In this case, the exact expression is $\partial_t \Gamma^i_{jk} = -g^{il}\left(\nabla_j R_{kl} + \nabla_k R_{jl} - \nabla_l R_{jk}\right)$; but since we are just going to be taking norms later, all that matters is that it's first order in $\nabla Rm$, i.e. a linear combination of some components of $\nabla Rm$.
Here's how we use this to get (1.4.2); hopefully this will help you understand the idea: we take the time derivative of $\nabla Rm$ to get $$\partial_t \nabla Rm = \partial_t (\partial Rm + \Gamma * Rm) = \partial \partial_t Rm + \Gamma * \partial_t Rm + \partial_t \Gamma * Rm.$$
(Note the complete lack of care about how the indices go together here - we really don't care.) Now recognise $\partial + \Gamma$ as a covariant derivative (OK, strictly this part should be done more precisely, but it works out) to get $$\partial_t \nabla Rm = \nabla(\partial_t Rm) + \partial_t \Gamma * Rm.$$
Since we know $\partial_t Rm = \Delta Rm + Rm * Rm$ and $\partial_t \Gamma =^* \nabla Rm$, we get
$$\partial_t \nabla Rm = \nabla \Delta Rm + \nabla (Rm * Rm) + \nabla Rm * Rm.$$
The product rule tells us that $\nabla (Rm * Rm) = \nabla Rm * Rm$, and commuting derivatives with the curvature tensor tells us $\nabla \Delta Rm = \Delta \nabla Rm + \nabla Rm * Rm$, and thus we can conclude (rolling all the $\nabla Rm * Rm$ terms into one - if we were keeping track of constants we'd add them)

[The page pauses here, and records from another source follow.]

/-- A counter add to another module, or to a fenced unit of this one, is withdrawn: an engine's, with a record of its unit (R447). -/
def State.withdrawAdd (s : State) (i : Nat) (a : Add) : State :=
  let m := hModule a.handle
  if (m = s.hub.module ∧ s.counterDown a.handle = false) ∨ !s.late a.sent then s
  else
    let s1 := { s with adds := s.adds.eraseIdx i }
    match a.src with
    | none =>
      let p := a.sender.place
      if s.silent p.1 p.2.1 p.2.2 then s1
      else s1.record p.1 p.1 p.2.1 p.2.2 LDOWN 3 (s.unreachable m) false a.handle a.handle
    | some (c, k, t) =>
      let info := memInfo 1 3 true 0 8 (plainFault LDOWN a.handle m)
      let s2 := s1.ldown c m false a.handle info
      match a.bar, ((s.core c).strand k).block with
      | some _, .barrier h _ tok pc ls => if tok = t then s1.trapDown c k h pc ls else s2
      | some _, _ => s2
      | none, _ => s2.setCore c ((s2.core c).defer k 1 ⟨LDOWN, a.handle, info⟩)

/-- A registered remote wait ends when the counter's module is fenced or unreachable (R66); whether another module is fenced
is open here (log 2). -/
def State.withdrawWait (s : State) (c : Nat) (k : StrandId) : State :=
  match ((s.core c).strand k).block with
  | .remote h _ _ pc ls =>
    if s.unreachable (hModule h) || s.free / 2 % 2 == 1 then
      (s.trapDown c k h pc ls).drew
    else s.drew
  | _ => s

/-- A line on its way to another module that the pod has, or to a fenced die, is withdrawn, also one that was refused before: its
command fails (R412, R426). -/
def State.withdrawLine (s : State) (c i : Nat) (a : Arrival) : State :=
  let gone := if a.module = s.hub.module then s.dieDown (dieOf a.target) else !s.hub.absent a.module
  if a.core ≠ c ∨ gone = false ∨ !s.late a.sent then s
  else
    let addr := sprAddr a.module a.target (128 * a.line)
    let s1 := s.ldown c a.module false addr 0
    match s.sender a with
    | some w => s1.weltFail c w 3 addr 0
    | none => s1.dropArrival i

/-- FABRIC_REQUEST_WITHDRAWAL (R447). -/
def execFabricRequestWithdrawal (c : CoreIx) (r : FabricRequest) (s : State) : Host.Outcome State Fault Refusal :=
  match r with
  | .access i =>
    match (s.core c).mops[i]? with
    | some m => .next (s.withdrawAccess c m)
    | none => .next s
  | .wait k => .next (s.withdrawWait c k)
  | .add i =>
    match s.adds[i]? with
    | some a => .next (s.withdrawAdd i a)
    | none => .next s
  | .line i =>
    match s.arrivals[i]? with
    | some a => .next (s.withdrawLine c i a)
    | none => .next s

end Sys2Proof.Machine
end

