/-- The checks of a context command of core `c` in an address space. A command on the child of a FORK under way, and a QUERY whose result
tiles hold the source lines of an APPEND, break a must that names no outcome: an illegal operand use (R4, R268, R277; log 72). -/
def State.ctxSide (s : State) (c asid root op : Nat) (recVa blkVa xc : Word) : CtxSide :=
  let ra := recVa.toNat % 128 = 0
  let ba := blkVa.toNat % 64 = 0
  let r := s.readBlock 6 asid root recVa.toNat 128 PATOM
  let b := s.readBlock 6 asid root blkVa.toNat 64 PR
  let ro := if ra ∧ r.ok then recordOffences s.hub.expanders op r.bytes else []
  let bo := if ba ∧ b.ok then ctxBlockOffences op b.bytes else []
  let good := decide ba && b.ok && bo.isEmpty
  let ch := num b.bytes 0x10 8
  let f := if op = 0x2A ∧ good = true then s.checkRange asid root PATOM ch 128 else none
  { checks := (s.core c).ctxPadOffences op xc (if good then some b.bytes else none) ++
      (if op = 0x29 ∧ good = true then s.sourceOffence c xc.toNat (4096 * resultTiles b.bytes) 6 else []) ++
      forbid (ra ∧ s.childBusy asid root recVa r.bytes = true) 16 ++
      val (¬ ba) 11 5 ++ bo ++
      valAt (op = 0x2A ∧ good = true ∧ meets ch 128 recVa.toNat 128 = true) 11 0x10 12 ++
      val (¬ ra) 16 5 ++ ro
    notReady := (ctxUnits op c (recSet r.bytes)).find? fun u => !s.isReady u
    fault := r.fault <|> b.fault <|> f.map fun x => ⟨x.synd, x.addr, memInfo 6 0 false PATOM 128 x, some x.addr, none⟩
    found := fun t => b.found (r.found t)
    record := r.bytes
    block := b.bytes
    child := if op = 0x2A ∧ good = true then s.segs asid root ch 128 else [] }

/-- The T-dies that a command is delivered to: its set, or for a CANCEL every one whose unit is ready (R268, R270). -/
def State.ctxDies (s : State) (op : Nat) (set : List Nat) : List Nat :=
  if op = 0x2B then
    ((List.range 22).filter fun n => tdieOk s.hub.expanders n && s.isReady (ccuUnit n))
  else set

/-- The sequence take of a record, one atomic at its home, and the command on its way (R138, R266, R268): RELABEL also writes its
lineage and depth. -/
def State.ctxTake (s : State) (c asid root tok op : Nat) (recVa blkVa xc k : Word) (x : CtxSide) : State :=
  let seq := num x.record 8 6
  let set := recSet x.record
  let gs := s.segs asid root recVa.toNat 128
  let part := fun (o n : Nat) => [(⟨segPa gs o, n, true⟩ : Seg)]
  let s1 := (s.settleVa asid root recVa.toNat 128).writeAt c (part 8 6) (bytesOf 6 (seq + 1))
  let s2 := if op = 0x2D then
      (s1.writeAt c (part 4 1) ((x.block.drop 0x28).take 1)).writeAt c (part 0x10 16) ((x.block.drop 0x18).take 16)
    else s1
  let dies := s.ctxDies op set
  let kdies := if op = 0x2B then List.range 8 else []
  let m : CtxCmd :=
    { id := s.nextCmd, core := c, tok := tok, op := op, ctx := num x.record 0 3, seq := seq, set := set, lin := recLin x.record,
      recVa := recVa, blockVa := blkVa, block := x.block, xc := xc, k := k, child := x.child, pending := dies, kpending := kdies }
  { s2.touchHome (s.pageClass asid root recVa.toNat) gs with
    cmds := s2.cmds ++ [m]
    nextCmd := s2.nextCmd + 1
    ctxMsgs := s2.ctxMsgs ++ (kdies ++ dies).map fun n => ⟨m.id, n, false⟩ }
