-- ==== Sys2Proof/Machine/Shake.lean ====
section
/-! DEFINITION. SHAKE256 (FIPS 202), which R22, R27, R308 and R322 name: the permutation on five planes of five lanes of 64 bits,
with its constants from their generators, and the sponge of rate 136 bytes. -/

namespace Sys2Proof.Machine

/-! ## The permutation -/

/-- The first `n` places of the list come last. -/
def turned (n : Nat) (l : List Word) : List Word := l.drop n ++ l.take n

/-- The register that generates the round constants, one step on: eight bits, x^8 + x^6 + x^5 + x^4 + 1. -/
def rcStep (r : Nat) : Nat := if r < 128 then 2 * r else (2 * r) % 256 ^^^ 0x71

/-- A round's constant from the register's state at its start, and the state after it: its seven steps give bits 0, 1, 3, … 63. -/
def rcFrom (r : Nat) : Nat × Nat :=
  (List.range 7).foldl (fun p j => (p.1 + p.2 % 2 * 2 ^ (2 ^ j - 1), rcStep p.2)) (0, r)

/-- The constants of `n` rounds from a state of the register on. -/
def rcList : Nat → Nat → List Word
  | 0, _ => []
  | n + 1, r => BitVec.ofNat 64 (rcFrom r).1 :: rcList n (rcFrom r).2

/-- The walk over the places other than (0, 0): at step t, the lane at (x, y) is rotated by the t-th triangular number and moves to
(y, 2x + 3y). Each entry is the new place 5y + x, the old place and the rotation. -/
def laneWalk : Nat → Nat → Nat → Nat → List (Nat × Nat × Nat)
  | 0, _, _, _ => []
  | n + 1, t, x, y =>
    let z := (2 * x + 3 * y) % 5
    (5 * z + y, 5 * y + x, (t + 1) * (t + 2) / 2 % 64) :: laneWalk n (t + 1) y z

/-- Each lane takes the parities of two neighbouring columns. -/
def mixColumns (a : List (List Word)) : List (List Word) :=
  let p := a.foldl (List.zipWith (· ^^^ ·)) (List.replicate 5 0)
  let d := List.zipWith (fun u v : Word => u ^^^ v.rotateLeft 1) (turned 4 p) (turned 1 p)
  a.map (List.zipWith (· ^^^ ·) d)

/-- The lanes are rotated and moved. -/
def moveLanes (a : List (List Word)) : List (List Word) :=
  let l := a.flatten
  let w := laneWalk 24 0 1 0
  (List.range 5).map fun y => (List.range 5).map fun x =>
    match w.find? fun e => e.1 == 5 * y + x with
    | some e => (l.getD e.2.1 0).rotateLeft e.2.2
    | none => l.getD 0 0

/-- A plane's lanes are combined with the two after them. -/
def bendPlane (l : List Word) : List Word :=
  List.zipWith (· ^^^ ·) l (List.zipWith (fun u v : Word => ~~~u &&& v) (turned 1 l) (turned 2 l))

/-- One round with its constant, which changes lane (0, 0). -/
def spongeRound (a : List (List Word)) (rc : Word) : List (List Word) :=
  match (moveLanes (mixColumns a)).map bendPlane with
  | (u :: l) :: r => ((u ^^^ rc) :: l) :: r
  | b => b

/-- The 24 rounds. -/
def permute (a : List (List Word)) : List (List Word) := (rcList 24 1).foldl spongeRound a

/-! ## The sponge -/

/-- Five planes from bytes, by lanes in ascending order, with zeros after the last. -/
def planesOf (m : List Byte) : List (List Word) :=
  let lane := fun i => BitVec.ofNat 64 (((m.drop (8 * i)).take 8).foldr (fun b n => b.toNat + 256 * n) 0)
  (List.range 5).map fun y => (List.range 5).map fun x => lane (5 * y + x)

/-- The bytes of the rate. -/
def rateOf (a : List (List Word)) : List Byte :=
  ((a.flatten).take 17).flatMap fun w => (List.range 8).map fun i => BitVec.ofNat 8 (w.toNat >>> (8 * i))

/-- The state after `n` blocks of a padded message. -/
def soak : Nat → List (List Word) → List Byte → List (List Word)
  | 0, a, _ => a
  | n + 1, a, m => soak n (permute (List.zipWith (List.zipWith (· ^^^ ·)) a (planesOf (m.take 136)))) (m.drop 136)

/-- The bytes of `n` blocks of output. -/
def wring : Nat → List (List Word) → List Byte
  | 0, _ => []
  | n + 1, a => rateOf a ++ wring n (permute a)

/-- The padding after a message of `n` bytes: the suffix 1111 and 1, zeros, and a last 1 that ends the block. -/
def padTail (n : Nat) : List Byte :=
  (List.range (136 - n % 136)).map fun i =>
    (if i = 0 then 0x1F else 0) ^^^ if (n + i) % 136 = 135 then 0x80 else 0

/-- SHAKE256 of a message, `n` bytes long. -/
def shake256 (m : List Byte) (n : Nat) : List Byte :=
  (wring ((n + 135) / 136) (soak (m.length / 136 + 1) (planesOf []) (m ++ padTail m.length))).take n

end Sys2Proof.Machine
end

$$ \partial_t \nabla Rm = \Delta\nabla Rm+ \nabla Rm * Rm.$$
Personally I think it's a little sloppy to write the equation $\partial_t \Gamma\ ``=" \nabla Rm$ as these authors have. It's clear in context what they mean, but I think it's better to always use the $*$ notation or similar, especially since it's important that the $\Delta \nabla Rm$ term is actually exact. I can understand the choice, though - you either have to invent a new notation for the unary case or write something silly like $\nabla Rm * 1$.